The Complex isn’t billed by Wales Interactive as a game, but as an interactive movie instead. The company has built a reputation for this kind of experience over the last few years, with live action experiences such as The Bunker, Late Shift, The Infectious Madness of Doctor Dekker, and SIMULACRA. Some of those titles have been better received than others, so how does The Complex stand up?
The Complex is a thriller set around a multimillion research company, a military dictatorship, a super-secure lab, and a small team looking to cure a person after a bio-weapon attack on London – perhaps a tiny bit close to the bone considering current world events. Dr Amy Tenent and Dr Rees Wakefield are in a locked lab with Clare to solve this problem, while a wider cast are trying to find a solution from elsewhere. There’s a lot of story beats through this which can lead to eight endings, allowing for plenty of player agency through the story.
Michelle Mylett stars as the lead character Dr Amy Tenent along with Kate Dickie (who you’ll remember as Lysa Arryn from Game of Thrones) as Nathalie Kensington, Al Weaver as Dr Rees Wakefield, Kim Adis as Clare, Rachel Petladwala as Emily, and Okorie Chukwu as Parker Caplani. The Complex has been directed by Paul Raschid with the story overseen by Lynn Renee Maxcy. She’s worked on shows like The Handmaid’s Tale and Covert Affairs. In short, there’s some real talent behind this production.

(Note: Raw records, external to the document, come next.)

-- ==== Sys2Proof/Machine/Matrix.lean ====
section
/-! DEFINITION. The M-slot operations, the landing of results and the cycle of a core (R61 to R85, R92, R133). -/

namespace Sys2Proof.Machine

/-- MMA1 (R73): a single-array matrix instruction issues. -/
def execMma1 (core : Nat) (w : W32) (s : State) : Host.Outcome State Fault Refusal :=
  .next (s.issueOp core 0 (isMS 1) issueMma w)

/-- MMA4 (R73): a four-array matrix instruction issues. -/
def execMma4 (core : Nat) (w : W32) (s : State) : Host.Outcome State Fault Refusal :=
  .next (s.issueOp core 0 (isMS 2) issueMma w)

/-- OCV (R80): an output conversion reserves its converter. -/
def execOcv (core : Nat) (w : W32) (s : State) : Host.Outcome State Fault Refusal :=
  .next (s.issueOp core 0 (isMS 3) issueOcv w)

/-- Every result of a core that is due is written (R92, R93). -/
def State.landCore (s : State) (c : Nat) : State :=
  if 128 ≤ c then s else s.coreResult c (s.core c).landDue

/-- A converter whose reservation has ended becomes free (R83). -/
def Core.freeConv (c : Core) (conv : Nat) : Core :=
  match tfind c.convs conv with
  | some r => if r.reserved c.icyc then c else { c with convs := tdel c.convs conv }
  | none => c

/-- OCV_TILE_VISIBLE (R83): the tile and its metadata become visible, and the converter frees. -/
def execOcvTileVisible (core conv : Nat) (s : State) : Host.Outcome State Fault Refusal :=
  .next (if 128 ≤ core then s
    else match (s.core core).landDue with
      | .err st op => s.endTaskBy core st op
      | .ok k => s.setCore core (k.freeConv conv))

/-- OPERATION_LANDING (R92, R307): the results that are due are written, the later landing standing; an error found in a memory of the core ends its task. -/
def execOperationLanding (core : Nat) (upset : Bool) (s : State) : Host.Outcome State Fault Refusal :=
  .next (if 128 ≤ core then s else if upset then s.coreUpset core else s.landCore core)

/-- Whether the core issues a whole bundle in the present cycle. -/
def Core.bundleIssues (c : Core) (e : CoreEnv) : Bool := c.canFetch && !c.holding e && c.bundleDone e

/-- The lane generators advance in every cycle, in test mode only when a bundle issues (R133, R135). -/
def Core.laneCycle (c : Core) (e : CoreEnv) : Core :=
  if !c.test || c.bundleIssues e then c.advanceLanes else c

/-- The Footstool's samples dropped in a cycle are counted (R107). -/
def State.countDrops (s : State) (c : Nat) : State :=
  let k := s.core c
  if k.fsDropped = 0 then s else (s.setCore c { k with fsDropped := 0 }).count (corePage c) .fsDropped k.fsDropped

/-- LANE_GENERATOR_ADVANCE (R133): one arithmetic cycle of a core; its lane generators advance, and the cycle of its running task passes (assumption log 4). -/
def execLaneGeneratorAdvance (core : Nat) (s : State) : Host.Outcome State Fault Refusal :=
  .next (if 128 ≤ core then s
    else
      let e := s.env core
      let k := (s.core core).laneCycle e
      if k.run.isNone then s.setCore core k else (s.coreResult core (k.cycle e)).countDrops core)

end Sys2Proof.Machine
end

This is a choose your own adventure style movie where you make choices for Amy to carry out at regular intervals. These could be basic choices like answering a call or not, to much bigger decisions that will affect people’s health. Alongside the choices you make is a relationship tracker that shows how much the other characters like or dislike Amy. These relationships also affect what kind of choices can be made and what scenes become available. Every choice matters when it comes to sustaining these relations, and you are not always going to please everyone.

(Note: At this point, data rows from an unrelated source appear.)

/-- The Footstool (R106 to R108): the oldest sample of exact mode leaves the buffer; where its recomputation agrees it counts as checked, and where it does not, with no task
running, the mismatch waits for the core's next task; one whose buffer entry fails its parity counts as dropped. The oldest sample of wide mode, whose master weights can be read
and whose sum is not zero and finite, adds to its watch entry's count. Cross-core replay (R311, R313): a pending replay runs on the first partner that may run it and records
its digest (log 115); a digest equal to the original's ends the replay without a record; when both partners give one digest that differs from the original's, the original core
is fenced, and when the second gives the original's, the first partner is. -/
def Obligations.FootstoolAndReplay : Prop :=
  (∀ (s : State) (c : Nat) (x : FsSample), c < 128 →
    ((s.core c).fsBuf.find? (fun y => y.entry.isNone) = some x →
      (∀ fault, bitOf fault 36 = true → exec (.footstoolExactCheck c fault) s = .next ((s.setCore c ((s.core c).fsPop x)).count (corePage c) .fsDropped 1)) ∧
      (∀ fault, bitOf fault 36 = false → (recompute (x.faulty fault)).1 = (x.faulty fault).delivered → (recompute (x.faulty fault)).2.toNat = (x.faulty fault).flags →
        exec (.footstoolExactCheck c fault) s = .next ((s.setCore c ((s.core c).fsPop x)).count (corePage c) .fsChecked 1)) ∧
      (∀ fault, bitOf fault 36 = false → (recompute (x.faulty fault)).1 ≠ (x.faulty fault).delivered → (s.core c).run = none →
        exec (.footstoolExactCheck c fault) s = .next ((((s.setCore c ((s.core c).fsPop x)).count (corePage c) .fsChecked 1).count (corePage c) .fsMismatch 1).setCore c
          { (s.core c).fsPop x with fsPending := some ⟨fsSyndrome (x.faulty fault) (recompute (x.faulty fault)), if x.conv then 4 else 3, x.unit⟩ }))) ∧
    (∀ n ws, (s.core c).fsBuf.find? (fun y => y.entry.isSome) = some x → x.entry = some n → n < 16 → s.masterWeights c n x = some ws →
      absB32 (wideSum x.a0 ws) ≠ 0 → absB32 (wideSum x.a0 ws) < 0x7F800000 →
      ∃ t, exec (.footstoolWideSample c) s = .next t ∧
        t.regs.word (corePage c) (0x100 + 0x20 * n + 0xC) = satAdd 32 (s.regs.word (corePage c) (0x100 + 0x20 * n + 0xC)) 1 ∧ (t.core c) = (s.core c).fsPop x ∧
        { t with regs := s.regs, cores := s.cores } = s)) ∧
  (∀ (s : State) (c : Nat) (r : Replay),
    (∀ p fault, s.care.replays.find? (fun x => decide (x.core = c)) = some r → s.replayOn r = some p → s.mayReplay p r = true →
      exec (.crossCoreReplay c fault) s = .next (({ s with care := { s.care with replays := s.care.replays.map (fun x =>
         if x = r then { r with results := r.results ++ [(p, r.digest ^^^ fault % 2 ^ 64)] } else x) } } : State).count 1 .rplReplayed 1)) ∧
    (s.care.replays.find? (fun x => decide (x.core = c) && !x.results.isEmpty) = some r →
      (∀ p, r.results = [(p, r.digest)] → exec (.replayCompare c) s = .next (s.dropReplay r)) ∧
      (∀ p q d, r.results = [(p, d), (q, d)] → d ≠ r.digest → exec (.replayCompare c) s = .next (((s.dropReplay r).count 1 .rplMismatch 1).replayFault r c d)) ∧
      (∀ p q d, r.results = [(p, d), (q, r.digest)] → d ≠ r.digest → exec (.replayCompare c) s = .next (((s.dropReplay r).count 1 .rplMismatch 1).replayFault r p d))))

/-- FLIT_PASSES_CHANNEL (R161): in a slot the flits due there, that of the channel's own source and any others are presented; one alone that matches the slot's entry is
forwarded and no other effect happens, and it goes on to its next channels by the tables (R144); one alone that does not match is discarded: the conflict is captured, its
context's running tasks end with 0x12 and its queues stop (R162). A slot without flits changes nothing. The capture holds the first conflict since the valid bit was cleared,
with a count of 1; after it only the count rises, up to its greatest value. -/
def Obligations.ScheduledSlots : Prop :=
  (∀ (s : State) (die ch slot : Nat), (slotTable die ch).isSome = true → slot < 256 → s.root.crossings = true →
    (∀ others, exec (.flitPassesChannel die ch slot others 0) s = .next (s.passSlot die ch slot (others.filter (fun f => decide (f.2.1 < 64 ∧ f.2.2 < 4096))))) ∧
    (∀ others, exec (.flitPassesChannel die ch slot others 1) s = .next (s.slotUpset die ch slot) ∧ exec (.flitPassesChannel die ch slot others 2) s = .next (s.tagUpset die ch slot)) ∧
    (die < 16 ∨ ch < 8 → s.slotEntry die ch slot % 4 ≠ 1 → s.dueFlits die ch slot = [] → exec (.flitPassesChannel die ch slot [] 0) s = .next s) ∧
    (∀ i ctx flow, die < 16 ∨ ch < 8 → s.slotEntry die ch slot % 4 ≠ 1 → s.dueFlits die ch slot = [] → ctx < 64 → flow < 4096 →
      exec (.flitPassesChannel die ch slot [(i, ctx, flow)] 0) s =
        .next ((s.captureConflict die ch slot (s.slotEntry die ch slot) ctx flow).conflictStop die ch slot (s.slotEntry die ch slot) ctx flow))) ∧
  (∀ (s : State) (die ch slot : Nat) (f : Flit),
    (s.slotEntry die ch slot % 4 = 1 → bitsOf (s.slotEntry die ch slot) 7 2 = f.ctx → bitsOf (s.slotEntry die ch slot) 19 8 = f.flow → s.passFlits die ch slot [f] = s.forwardFlit f) ∧
    (¬ (s.slotEntry die ch slot % 4 = 1 ∧ bitsOf (s.slotEntry die ch slot) 7 2 = f.ctx ∧ bitsOf (s.slotEntry die ch slot) 19 8 = f.flow) →
      s.passFlits die ch slot [f] = (s.captureConflict die ch slot (s.slotEntry die ch slot) f.ctx f.flow).conflictStop die ch slot (s.slotEntry die ch slot) f.ctx f.flow) ∧
    (∀ d next input, ¬ (16 ≤ f.die ∧ 8 ≤ f.channel) → nextRouter f.die f.channel f.slot = some (d, next, input) →
      (s.forwardFlit f).net.flits = s.net.flits ++ (s.nextChannels d next input f.ctx f.flow).map (fun c => { f with die := d, channel := c, slot := next, input := input }))) ∧
  (∀ (s : State) (die ch slot e ctx flow : Nat),
    (bitOf (tget 0 s.net.conflict die) 63 = false → tget 0 (s.captureConflict die ch slot e ctx flow).net.conflict die = conflictWord ch slot e ctx flow 1) ∧
    (bitOf (tget 0 s.net.conflict die) 63 = true → bitsOf (tget 0 s.net.conflict die) 62 52 < 0x7FF →
      let v := tget 0 (s.captureConflict die ch slot e ctx flow).net.conflict die
      bitsOf v 51 0 = bitsOf (tget 0 s.net.conflict die) 51 0 ∧ bitsOf v 62 52 = bitsOf (tget 0 s.net.conflict die) 62 52 + 1 ∧ bitOf v 63 = true) ∧
    (∀ d, d ≠ die → tget 0 (s.captureConflict die ch slot e ctx flow).net.conflict d = tget 0 s.net.conflict d) ∧
    { s.captureConflict die ch slot e ctx flow with net := s.net } = s)

/-- The crossings and the dies (R142, R331, R377): a frame marker in another cycle than the fixed latency of the crossing, and a recalibration out of margin, are protocol
errors of the crossing; a marker in its cycle changes nothing; a die that stops answering takes the device offline, without ready. Open traffic (R149, R159): flits that
arrive wait at their channel, and a slot that carries no scheduled flit serves one; a scheduled slot without borrowing, or whose owner presents a flit, serves none. The next
record on its way to the Bureau is numbered, kept, and copied into the reserved areas of GS0 and GS15 where those stacks are up (R317; the place there is the model's, log 150). -/
def Obligations.CrossingsAndOpenTraffic : Prop :=
  (∀ (s : State),
    (∀ x cyc, x < 64 → s.root.crossings = true →
      (cyc = s.net.latency → exec (.frameMarkerCheck x cyc) s = .next s) ∧
      (cyc ≠ s.net.latency → exec (.frameMarkerCheck x cyc) s = .next (s.crossingError x s.net.latency)) ∧
      exec (.crossingRecalibration x) s = .next (s.crossingError x s.net.latency)) ∧
    (∀ d, d < 19 → s.root.mainUp = true → exec (.dieStopsAnswering d) s = .next s.goOffline)) ∧
  ((∀ (s : State) (die ch slot vc i dest src : Nat), (slotTable die ch).isSome = true → slot < 256 → s.root.crossings = true → vc < 5 → i < 64 →
    let w : State := { s with net := { s.net with waiting := tput [] s.net.waiting (chanKey die ch) (tget [] s.net.waiting (chanKey die ch) ++ [⟨vc, i, dest, src, 0, 3, 0⟩]) } }
    (s.slotEntry die ch slot % 4 = 1 → s.regs.field (routerPage die) 0x80 20 20 = 0 → exec (.openPacketHop die ch slot [(vc, i, dest, src)] false) s = .next w) ∧
    (s.slotEntry die ch slot % 4 = 1 → w.ownerPresent die ch slot = true → exec (.openPacketHop die ch slot [(vc, i, dest, src)] false) s = .next w) ∧
    (s.slotEntry die ch slot % 4 ≠ 1 ∨ s.regs.field (routerPage die) 0x80 20 20 ≠ 0 ∧ w.ownerPresent die ch slot = false →
      exec (.openPacketHop die ch slot [(vc, i, dest, src)] false) s = .next (w.openSlot die ch slot))) ∧
  (∀ (s : State) (r : ErrRec) (rest : List ErrRec), s.care.transit = r :: rest → s.root.bureauUp = true →
    let rec' : ErrRec := { r with seq := s.care.nextSeq }
    let place := userFrames * 65536 + s.care.nextSeq % 32768 * 64
    ∃ t, exec .errorRecordArrival s = .next t ∧ t.care.transit = rest ∧
      t.care.nextSeq = (s.care.nextSeq + 1) % 2 ^ 32 ∧ t.care.log.getLast? = some rec' ∧ t.care.log.length ≤ 32768 ∧
      (∀ k, k = 0 ∨ k = 15 → k ∈ s.root.stackUp → t.memRead k place 64 = leBytes 64 rec'.encode) ∧
      (∀ a, (∀ k, k = 0 ∨ k = 15 → a < memKey k place ∨ memKey k place + 64 ≤ a) → tget 0 t.mem a = tget 0 s.mem a) ∧ t.cores = s.cores ∧ t.queues = s.queues ∧ t.regs = s.regs))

Something like The Complex lives and dies by the acting and the story, and while there are a few moments that feel a little out of place or could have been delivered better, it’s main cast is very good overall. One moment really sticks out that initially didn’t make sense until put into the context of the whole story. Still, with the amount of choices to be made, there aren’t any real hiccups that will drag you out of the moment.
Each path you can take through the situation makes its way to a conclusion quite well, even if some of those ending come from left field and can seem a bit off for how you’re trying to play Amy’s character. Similarly, there are also a couple of unresolved moments regarding certain characters’ motivations for why they do what they do.
This being more of a movie production than a game, the set design is good and the lab looks like it would belong to a major research company, with some near-future technology thrown in for good measure. There are times where CGI is used and it’s noticeable for how it stands out compared to the real world set.
Of course, this is still a game in its own way, and part of the appeal could be in replaying it to uncover the different endings. Thankfully you don’t have to sit through the whole story each time and unlock a skip scene button for any scene that you’ve already watched. If a scene comes up that you have not previously seen, you do have to watch it. I mean, you’d feel a bit lost otherwise.